A Fairfax High School student had to be hospitalized after a possible overdose inside the school on Monday.
Emergency crews rushed to the scene “for a male student overdosed on fentanyl,” according to 911 dispatches obtained by NBC Washington.
“This is serious. … There’s no turning back from this,” Chandra Ozkan, a mother of three, told NBC during a meeting about opioid risk awareness at Fairfax High School on Monday. The meeting had been planned before the emergency took place.
She joined hundreds of other parents at the event hosted by Fairfax County Public Schools and the Fairfax County Police Department.
Ozkan said she’s already talking to her sons about the dangers of opioids and fentanyl.
“Only a small, small teeny dose, or exposure to it, is going to ruin your life,” she said.
“We have a police department that has a full-time opioid overdose squad,” Police Chief Kevin Davis said.
Superintendent Michelle Reid said it was “critical” to raise awareness about the dangers of the drugs because the school system “can’t go a week without an issue around this topic in our young people.”
Reid says conversations with the community about opioids will continue in April. Specific dates have not yet been announced on the FCPS event calendar.
Fairfax isn’t the only Northern Virginia district grappling with the opioid epidemic. Arlington parents met Monday at Thomas Jefferson Middle School for an event organized by the PTA about it.

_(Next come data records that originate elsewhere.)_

-- ==== Sys2Proof/Laws/Exec.lean ====
section
/-!
SUPPORT. What `exec` does with each constructor: its meaning, and no other. A proof rewrites with these
in place of unfolding the whole dispatch.
-/
namespace Sys2Proof.Machine
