/-- A row of the bit instructions `1ooobbbbb` (R136). -/
theorem rewrites_bit {k : BitVec 3} {mk : DBitOps → Instr} (h8 : s.getLsbD 8 = true)
    (h : s.extractLsb' 5 3 = k)
    (own : ∀ o : DBitOps, o.wf = true →
      OwnFields (fieldsExt (1#1 ++ k ++ o.b) o.z false o.r o.cond o.d) (mk o)) :
    Rewrites ⟨0x03#6, z, c, r, true, cond, d, s⟩
      (need (!c) .effectBit (withD ⟨0x03#6, z, c, r, true, cond, d, s⟩
        fun cond d => mk ⟨z, r, cond, d, s.extractLsb' 0 5⟩)) := by
  have sub : 1#1 ++ k ++ s.extractLsb' 0 5 = s := by
    have top : 1#1 = s.extractLsb' 8 1 := by rw [← ofBool_getLsbD, h8]; rfl
    simp only [top, ← h, BitVec.extractLsb'_append_extractLsb'_eq_extractLsb', BitVec.extractLsb'_eq_self]
  refine rewrites_dz fun cond d wf => ?_
  have fields := own ⟨z, r, cond, d, s.extractLsb' 0 5⟩ wf
  rwa [sub] at fields

theorem rewrites_extBit (h8 : s.getLsbD 8 = true) : Rewrites ⟨0x03#6, z, c, r, true, cond, d, s⟩
    (decodeExtBit ⟨0x03#6, z, c, r, true, cond, d, s⟩) := by
  unfold decodeExtBit
  dsimp only
  split
  all_goals
    next h => exact rewrites_bit h8 h fun _ wf => ⟨wf, rfl, rfl⟩

theorem rewrites_ext : Rewrites ⟨0x03#6, z, c, r, true, cond, d, s⟩
    (decodeExt ⟨0x03#6, z, c, r, true, cond, d, s⟩) := by
  unfold decodeExt
  refine rewrites_ite rewrites_extBit fun _ => ?_
  dsimp only
  split
  case h_1 => exact rewrites_extControl
  case h_2 => exact rewrites_extStack
  case h_3 | h_4 => exact rewrites_extBits
  case h_5 h => exact rewrites_jmptask h
  case h_6 => exact rewrites_extPush
  case h_7 => exact rewrites_extPtr
  case h_8 | h_9 => exact rewrites_extPins
  case h_10 | h_11 => exact rewrites_extDevices
  case h_12 => exact rewrites_error

end

/-! ### The indirect-register setup (R135) -/

section
variable {cond : Cond} {d s : BitVec 9}

theorem rewrites_setind : Rewrites ⟨0x38#6, false, false, false, false, cond, d, s⟩
    (decodeSetind ⟨0x38#6, false, false, false, false, cond, d, s⟩) := by
  unfold decodeSetind
  dsimp only
  split
  case h_1 | h_2 | h_3 | h_4 =>
    refine rewrites_need fun fixed => ?_
    simp_all only [beq_iff_eq]
    exact rewrites_ok ⟨rfl, rfl, rfl⟩
  case h_9 => exact rewrites_error
  all_goals exact rewrites_ok ⟨rfl, rfl, rfl⟩

theorem rewrites_fixind : Rewrites ⟨0x39#6, false, false, false, false, cond, d, s⟩
    (decodeFixind ⟨0x39#6, false, false, false, false, cond, d, s⟩) := by
  unfold decodeFixind
  dsimp only
  split
  case h_4 => exact rewrites_error
  all_goals exact rewrites_ok ⟨rfl, rfl, rfl⟩

end

/-! ### The opcodes (R123) -/

section
variable {op : BitVec 6} {z c r i : Bool} {cond : Cond} {d s : BitVec 9}

theorem rewrites_low : Rewrites ⟨op, z, c, r, i, cond, d, s⟩ (decodeLow ⟨op, z, c, r, i, cond, d, s⟩) := by
  unfold decodeLow
  dsimp only
  split
  case h_1 | h_2 | h_3 =>
    refine rewrites_ite (fun flags => ?_) fun _ => rewrites_ite (fun flags => ?_) fun _ =>
      rewrites_need fun flags => ?_
    all_goals
      simp_all only [Bool.and_eq_true, Bool.not_eq_true']
      exact rewrites_withHub fun _ _ _ h => ⟨h, rfl, rfl⟩
  case h_4 =>
    refine rewrites_ite (fun flag => ?_) fun flag => ?_
    · subst flag
      exact rewrites_ext
    · simp_all only [Bool.not_eq_true]
      exact rewrites_withDD fun _ _ _ h => ⟨h, rfl, rfl⟩
  case h_5 =>
    refine rewrites_ite (fun flags => ?_) fun _ => rewrites_ite (fun flags => ?_) fun _ =>
      rewrites_ite (fun flags => ?_) fun _ => rewrites_ite (fun flags => ?_) fun _ =>
      rewrites_need fun flag => rewrites_need fun effect => ?_
    all_goals
      simp_all only [Bool.and_eq_true, Bool.not_eq_true']
      exact rewrites_withDS fun _ _ _ h => ⟨h, rfl, rfl⟩
  case h_6 =>
    refine rewrites_need fun flag => rewrites_need fun effect => ?_
    simp_all only [Bool.not_eq_true']
    exact rewrites_withDS fun _ _ _ h => ⟨h, rfl, rfl⟩
  case h_7 | h_8 => exact rewrites_dsz fun _ _ _ h => ⟨h, rfl, rfl⟩
  case h_17 => exact rewrites_error
  all_goals exact rewrites_withDS fun _ _ _ h => ⟨h, rfl, rfl⟩

theorem rewrites_logic :
    Rewrites ⟨op, z, c, r, i, cond, d, s⟩ (decodeLogic ⟨op, z, c, r, i, cond, d, s⟩) := by
  unfold decodeLogic
  dsimp only
  split
  case h_5 | h_6 | h_7 | h_8 => exact rewrites_dsz fun _ _ _ h => ⟨h, rfl, rfl⟩
  case h_17 => exact rewrites_error
  all_goals exact rewrites_withDS fun _ _ _ h => ⟨h, rfl, rfl⟩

Some there called for students to be allowed to carry naloxone, which can reverse an opioid overdose, in Arlington Public Schools, WUSA9 reported.
According to the Virginia Department of Health, you need a prescription for naloxone. Individuals authorized to administer naloxone include school nurses, school board officials, or those contracted by a school board to provide health services, according to a State Health Commissioner’s standing order issued in February.